Mandatory literature

Coussy, P., & Morawiec, A. ; High-Level synthesis: from algorithm to digital circuit, Springer, 2008
Terzo, O., Djemame, K., Scionti, A., & Pezuela, C. ; Heterogeneous computing architectures: challenges and vision., CRC Press, 2019
Wolf, M.; Computers as components: principles of embedded computing system design. , Elsevier/Morgan Kaufmann, 2017
Zahran, M; Heterogeneous computing: hardware and software perspectives., ACM Press, 2019

Teaching methods and learning activities

Lectures (1.5 hours) will explain the topics that make up the course syllabus, analysing realistic cases whenever possible.
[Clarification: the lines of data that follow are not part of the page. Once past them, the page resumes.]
-- ==== Sys2Proof/Tests/Slice0.lean ====
section
/-! SUPPORT. Tests and witnesses. The expected values of the tests are those of spec/95_test_vectors.md, whose row ids the
comments give; each runs one operation (the self-modifying one two). A `witness_` theorem shows that the hypotheses of the statement of that
name are met together, at the ends of their ranges. -/

namespace Sys2Proof.Tests

open Sys2Proof Sys2Proof.Machine

/-! ### Helpers -/

/-- The outcome of a `Cycle` on the opcode `w` placed at `PC`. -/
def cycleOn (w : Nat) (s : State) : Result := step (s.withFetchWord 16 w)

/-- The operation answers a next state with this property. -/
def good (r : Result) (p : State → Bool) : Bool :=
  match r with
  | .next t => p t
  | .fault _ => false
  | .refused _ => false

/-- The operation faults with this cause. -/
def bad (r : Result) (c : Fault) : Bool :=
  match r with
  | .next _ => false
  | .fault d => d == c
  | .refused _ => false

/-- Two cycles, the second on what the first left. -/
def andCycle (r : Result) : Result :=
  match r with
  | .next t => step t
  | .fault c => .fault c
  | .refused q => .refused q

/-- Bytes placed from `a` on. -/
def bytes (a : Nat) (bs : List Byte) (s : State) : State := { s with mem := placeBytes a bs s.mem }

/-- The host's next operation. -/
def next (op : HostOp) (s : State) : State := { s with env := { s.env with script := [op] } }

/-- The stack with these live entries. -/
def stackOf (ws : List Word) (d : Fin 17) (s : State) : State :=
  { s with stack := Vector.ofFn (fun j : Fin 16 => ws.getD j.val 0), depth := d }

/-- A cell set. -/
def cell (x : Fin 64) (y : Fin 32) (s : State) : State := s.setFb (FrameBuffer.put s.fb (x, y) true)

/-- The set cells of a row, from the left. -/
def rowOf (y : Fin 32) (s : State) : List Nat := (List.range 64).filter (fun x => s.pixelOn (Fin.ofNat 64 x) y)

/-- The script of random bytes, and of key answers. -/
def random (b : Byte) (s : State) : State := { s with env := { s.env with randomIn := [b] } }
def keys (b : Bool) (s : State) : State := { s with env := { s.env with keyIn := [b] } }

/-- The reset state with the other shift mode. -/
def vySource : State := { State.reset with cfg := { Config.standard with shiftMode := .vySource } }

abbrev z : State := State.reset

/-! ### Well-formed terms (R76, R77): one term for each check, refused -/

theorem test_wf_sys_not_cls : (Instr.sys 0x0E0).wellFormed = false := by decide

theorem test_wf_sys_not_ret : (Instr.sys 0x0EE).wellFormed = false := by decide

theorem test_wf_undef_not_a_row : (Instr.undef 0x6005).wellFormed = false := by decide

theorem test_wf_undef_not_family_0 : (Instr.undef 0x00E1).wellFormed = false := by decide
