-- ==== Sys2Proof/Config.lean ====
section
/-! DEFINITION. The parameters of the hardware (spec/00_scope.md R5) and the values the spec leaves open. -/

namespace Sys2Proof

/-- `VF_WRITE_ORDER` (R5, R143, D7): which of the two writes of `SUB`, `SHR`, `SUBN`, `SHL` comes last. -/
inductive VfWriteOrder where
  | asListed   -- the flag, then the result: the spec's own choice
  | flagLast   -- the result, then the flag: the alternative of D7
  deriving DecidableEq, Repr

/-- `DRW_VF_OPERAND` (R5, R166, D6): when `DRW` reads a coordinate that is named by register 15. -/
inductive DrwVfOperand where
  | sampled   -- once, before VF is cleared: the spec's own choice
  | live      -- again at every pixel, after VF has been cleared: the alternative of D6
  deriving DecidableEq, Repr

/-- `KEY_DELIVERY` (R5, R102, D15): when the environment may move. -/
inductive KeyDelivery where
  | stepBoundary    -- at every step-slot boundary: the spec's own choice
  | batchBoundary   -- only between two `Tick`s
  deriving DecidableEq, Repr

/-- The parameters of R5 that a rule uses. The model holds them in `State.params` (log 1), so every
statement about all states is a statement about all parameter values. -/
structure Params where
  /-- `STEPS_PER_TICK`: step slots in one cycle batch (R96, D26). -/
  stepsPerTick : Nat
  /-- `STACK_DEPTH`: `none` is the spec's `unbounded` (R27, R28, D13). -/
  stackDepth : Option Nat
  vfWriteOrder : VfWriteOrder
  drwVfOperand : DrwVfOperand
  keyDelivery : KeyDelivery
  deriving DecidableEq, Repr

/-- The defaults of R5. -/
def Params.default : Params :=
  { stepsPerTick := 10
    stackDepth := none
    vfWriteOrder := .asListed
    drwVfOperand := .sampled
    keyDelivery := .stepBoundary }

/-- FREE VALUE (R141, D17, U5; log 2): the byte the environment answers to the n-th `RandomByte()` of a
run. Nothing constrains it: a statement about `RND` holds for every byte drawn. -/
opaque Config.randomByte : Nat → Byte

/-- OPEN (R5, D16, U14; log 16): `TONE_HZ`, the frequency `ToneOn` carries. No rule uses its value. -/
opaque Config.toneHz : Nat

end Sys2Proof
end

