-- ==== Sys2Proof/Machine/IndexMemory.lean ====
section
/-! DEFINITION. Index register and memory instructions (spec/43_index_memory.md). -/

namespace Sys2Proof.Machine

/-- `LD I, nnn` (R150). -/
def execLdI (nnn : Addr12) (s : State) : Result :=
  s.complete fun t => t.setIdx (absolute nnn)

/-- `ADD I, Vx` (R151): wraps modulo 65536, no flag. -/
def execAddI (x : Reg) (s : State) : Result :=
  s.complete fun t => t.setIdx (t.idx + byteToWord (t.reg x))

/-- `LD F, Vx` (R152). -/
def execLdF (x : Reg) (s : State) : Result :=
  s.complete fun t => t.setIdx (glyphAddress (t.reg x))

/-- `LD B, Vx` (R153). -/
def execLdB (x : Reg) (s : State) : Result :=
  s.attempt fun t => t.memWrite t.base (bcdDigits (t.reg x))

/-- `LD [I], Vx` (R154). -/
def execStRegs (x : Reg) (s : State) : Result :=
  s.attempt fun t => t.memWrite t.base (t.regsUpTo x)

/-- `LD Vx, [I]` (R155). -/
def execLdRegs (x : Reg) (s : State) : Result :=
  s.attempt fun t => do
    let bytes ← t.memRead t.base (x.val + 1)
    pure (t.loadRegs bytes)

end Sys2Proof.Machine
end

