/-- R6, R36, R95, R101, R102, R191, R200: the moves a step takes off the schedule. A `Tick` that comes to a core with no
fault and no `Tick` in flight starts a cycle batch with no step slot used; with no `Tick` in flight the core does nothing,
since a `Tick` is the only way it advances. A move of the core is a step of the core. Between two `Tick`s, and under
`KEY_DELIVERY = step_boundary` between two steps of one: `KeyDown` sets a level; `KeyUp` of a key that is down clears it
and ends a pending wait of a core that has not faulted, and changes only the level otherwise; `Load` is the load of its
image, whatever the state. The schedule, that a `Tick` is started by a step of its own, and that a load lands where key
moves do, are the model's (log 3, 4, 5); the stop on a `KeyUp` the spec does not allow is the model's own (log 6). -/
def Obligations.ScheduledMovesLand : Prop :=
  ∀ (s : State) (k : Key) (image : List Byte) (rest : List Move),
    (s.schedule = .tick :: rest → s.batch = none → s.fault = none →
      step s = .next { s with schedule := rest, batch := some 0 }) ∧
    (s.schedule = [] → s.batch = none → step s = .next s) ∧
    (s.schedule = .core :: rest → s.batch = none → step s = .next { s with schedule := rest }) ∧
    (s.schedule = .core :: rest → step s = coreStep { s with schedule := rest }) ∧
    (s.params.keyDelivery = .stepBoundary ∨ s.batch = none →
      (s.schedule = .keyDown k :: rest →
        step s = .next { s with keys := s.keys.set k.val true, schedule := rest }) ∧
      (s.schedule = .keyUp k :: rest → s.keys[k.val] = true → s.wait = none ∨ s.fault ≠ none →
        step s = .next { s with keys := s.keys.set k.val false, schedule := rest }) ∧
      (s.schedule = .keyUp k :: rest → s.keys[k.val] = true → s.fault = none → ∀ r, s.wait = some r →
        step s = .next { s with
          keys := s.keys.set k.val false, schedule := rest,
          v := s.v.set r.val (BitVec.ofNat 8 k.val), wait := none }) ∧
      (s.schedule = .keyUp k :: rest → s.keys[k.val] = false → step s = .fault (.keyUpWithoutKeyDown k)) ∧
      (s.schedule = .load image :: rest → step s = .next (State.load { s with schedule := rest } image)))

/-- R38, R102, R208: a `Tick` that is due inside a `Tick` waits, and so does, under `KEY_DELIVERY = batch_boundary`, any
other move of the environment: the step is the core's, and the schedule is kept (the schedule and the waiting are the
model's, log 4, 28). -/
def Obligations.TickInFlightDefersMoves : Prop :=
  ∀ (s : State) (m : Move) (rest : List Move), s.schedule = m :: rest → s.batch ≠ none →
    m = .tick ∨ (m ≠ .core ∧ s.params.keyDelivery = .batchBoundary) →
    step s = coreStep s ∧ ∃ t, step s = .next t ∧ t.schedule = m :: rest

/-! ### Reset -/

/-- R201: a load of more than 3584 bytes is answered `ProgramTooLarge` and changes nothing; one of at most 3584 bytes,
the empty one included, is answered `ok`. The record of answers is the model's own (log 16). -/
def Obligations.LoadChecksSize : Prop :=
  ∀ (s : State) (image : List Byte),
    (3584 < image.length →
      s.load image = { s with requests := .programTooLarge image.length :: s.requests }) ∧
    (image.length ≤ 3584 → (s.load image).requests = .loadOk :: s.requests)

/-- R202, R203: after a successful load memory holds the font from 0x000, the image from 0x200, and 0x00 elsewhere
(the zeros are the spec's own decision D3, log 9; fifteen of the glyphs are its general knowledge, log 10). -/
def Obligations.LoadPlacesImage : Prop :=
  ∀ (s : State) (image : List Byte), image.length ≤ 3584 → ∀ a,
    Memory.read (s.load image).mem a =
      if 0x200 ≤ a ∧ a < 0x200 + image.length then image.getD (a - 0x200) 0x00#8 else fontTable.getD a 0x00#8

/-- R39, R204: a successful load, whatever the state before it, leaves the core as R39 tabulates: registers, timers,
stack, wait and fault latch, memory with the font and the image, the display clear and the tone silent; so does the reset
state of the model, which is the load of the empty image. Of the values, `pc = 0x200`, the place of the font with its
glyph 9, and the image are the source's; the others are the spec's own decisions D2, D8, D22 (log 8, 12, 15), D3 for the
zeros of memory (log 9) and its general knowledge G1 for the other glyphs (log 10). The record of answers in the last
clause is the model's own (log 16). -/
def Obligations.LoadResetsCore : Prop :=
  (∀ (s t : State) (image : List Byte), image.length ≤ 3584 → t = s.load image ∨ (image = [] ∧ t = State.reset) →
    t.pc = 0x0200#16 ∧ t.stack = [] ∧ t.wait = none ∧ t.fault = none ∧ (∀ r, t.reg r = 0x00#8) ∧
    t.idx = 0x0000#16 ∧ t.dt = 0x00#8 ∧ t.st = 0x00#8 ∧
    (∀ a, Memory.read t.mem a =
      if 0x200 ≤ a ∧ a < 0x200 + image.length then image.getD (a - 0x200) 0x00#8 else fontTable.getD a 0x00#8) ∧
    (∀ row col, t.fb.pixel row col = false) ∧ t.tone = false) ∧
  State.reset.load [] = { State.reset with requests := [.loadOk] }

/-! ### Whole-machine rules -/

/-- R21, R22, R41: an instruction writes no general register but those the rules name for it. -/
def Obligations.RegistersWrittenOnlyAsNamed : Prop :=
  ∀ (i : Instr) (s t : State) (r : Reg), exec i s = .next t → mayWriteReg i r = false → t.reg r = s.reg r

/-- R26, R27, R30 to R32, R41, R187: who writes the rest of the state, over all instructions, and which one kind of
fault each can raise; what only the batch and the environment write, no instruction does. -/
def Obligations.SpecialStateWrittenOnlyAsNamed : Prop :=
  ∀ (i : Instr) (s t : State), exec i s = .next t →
    (t.idx ≠ s.idx → (∃ nnn, i = .ldI nnn) ∨ ∃ x, i = .addI x ∨ i = .ldF x) ∧
    (t.stack ≠ s.stack → i = .ret ∨ ∃ nnn, i = .call nnn) ∧
    (t.dt ≠ s.dt → ∃ x, i = .ldDTVx x) ∧ (t.st ≠ s.st → ∃ x, i = .ldSTVx x) ∧
    (t.wait ≠ s.wait → ∃ x, i = .ldVxK x) ∧
    (t.mem ≠ s.mem → ∃ x, i = .ldB x ∨ i = .stRegs x) ∧
    (t.fb ≠ s.fb ∨ t.requests ≠ s.requests → i = .cls ∨ ∃ x y n, i = .drw x y n) ∧
    (t.draws ≠ s.draws → ∃ x kk, i = .rnd x kk) ∧
    (t.fault ≠ s.fault →
      (i = .ret ∧ t.fault = some .stackUnderflow) ∨
      ((∃ nnn, i = .call nnn) ∧ ∃ v, t.fault = some (.stackOverflow v)) ∨
      (((∃ x, i = .ldB x ∨ i = .stRegs x ∨ i = .ldRegs x) ∨ ∃ x y n, i = .drw x y n) ∧
        ∃ a, t.fault = some (.memoryOutOfRange a))) ∧
    t.keys = s.keys ∧ t.tone = s.tone ∧ t.visible = s.visible ∧ t.params = s.params ∧ t.batch = s.batch ∧
    t.schedule = s.schedule

/-- R31, R34, R176: no instruction reads the sound timer, the tone or the visible surface: two states that differ only
there run every instruction alike and still differ only there; the sound timer is then the one each started with, or
`V[x]` in both after `LD ST, Vx`. -/
def Obligations.SoundTimerIsNeverRead : Prop :=
  ∀ (i : Instr) (s t : State) (st : Byte) (tone : Bool) (visible : Frame), exec i s = .next t →
    ((∀ x, i ≠ .ldSTVx x) → (t.st = s.st ∧ exec i { s with st := st, tone := tone, visible := visible } =
      .next { t with st := st, tone := tone, visible := visible })) ∧
    ∀ x, i = .ldSTVx x → t.st = s.reg x ∧ exec i { s with st := st, tone := tone, visible := visible } =
      .next { t with tone := tone, visible := visible }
Laboratory practicals (1.5 hours) are used to introduce and discuss the projects and laboratory exercises, to give practical guidance on the project tools, and to follow the students' work outside the classroom sessions

Software

Xilinx Vivado

Evaluation Type

Distributed evaluation with final exam

Assessment Components

Designation Weight (%)
Exame 60,00
Trabalho laboratorial 40,00
Total: 100,00

Amount of time allocated to each course unit

Designation Time (hours)
Elaboração de projeto 42,00
Frequência das aulas 39,00
Estudo autónomo 81,00
Total: 162,00

Eligibility for exams

No constraints.

Calculation formula of final grade

Grading will include a distributed assessment component (lab work) and a final written exam with respective weights of 40% and 60%.
The distributed assessment is based on a set of laboratory tasks for groups of 2 students, presented and discussed in PL classes, but mainly performed outside class hours; the practical work focuses on the performance analysis of an application and its mapping to a reconfigurable SoC platform with high-level hardware synthesis tools.

Classification improvement

The classification of the final exam may be improved by doing an exam of similar complexity. The project grade cannot be improved.